Teamsters Local 848 truck driver Carlos Gonzalez sits to be tested for COVID-19 at a testing site provided by the International Brotherhood of Teamsters in Long Beach, California, US, on July 16, 2020. [Photo/Agencies]
Public health experts, researchers and manufacturers warn the coming flu season could bring a “double-barrel” respiratory disease outbreak in the United States, just as fall and winter are expected to exacerbate the spread of Covid-19.
At the same time, researchers said the strategies currently used to prevent Covid-19 transmission – namely, hand-washing, mask-wearing and social distancing – could also help lessen flu outbreaks, if Americans are willing to practice them.
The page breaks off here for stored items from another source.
-- ==== Sys2Proof/Machine/Dispatch.lean ====
section
/-! DEFINITION. The meaning of every command: one arm per constructor. -/

namespace Sys2Proof.Machine
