-- ==== Sys2Proof/Machine/Core.lean ====
section
/-! DEFINITION. The machine as the host takes it. -/

def Sys2Proof.core : Host.Core :=
  { State := Sys2Proof.Machine.State, Fault := Sys2Proof.Machine.Fault, Refusal := Sys2Proof.Machine.Refusal,
    step := Sys2Proof.Machine.step, reset := Sys2Proof.Machine.State.reset }
end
“We will be faced with basically a double-barrel respiratory virus season, both influenza and Covid,” said Dr William Schaffner, medical director for the National Foundation for Infectious Diseases and a professor of medicine at the Vanderbilt University School of Medicine in Tennessee.
Flu season typically peaks between December and February in the northern hemisphere. It caused an estimated 61,000 deaths and 810,000 hospitalizations in 2019 in the US, according to the US Centers for Disease Control and Prevention (CDC).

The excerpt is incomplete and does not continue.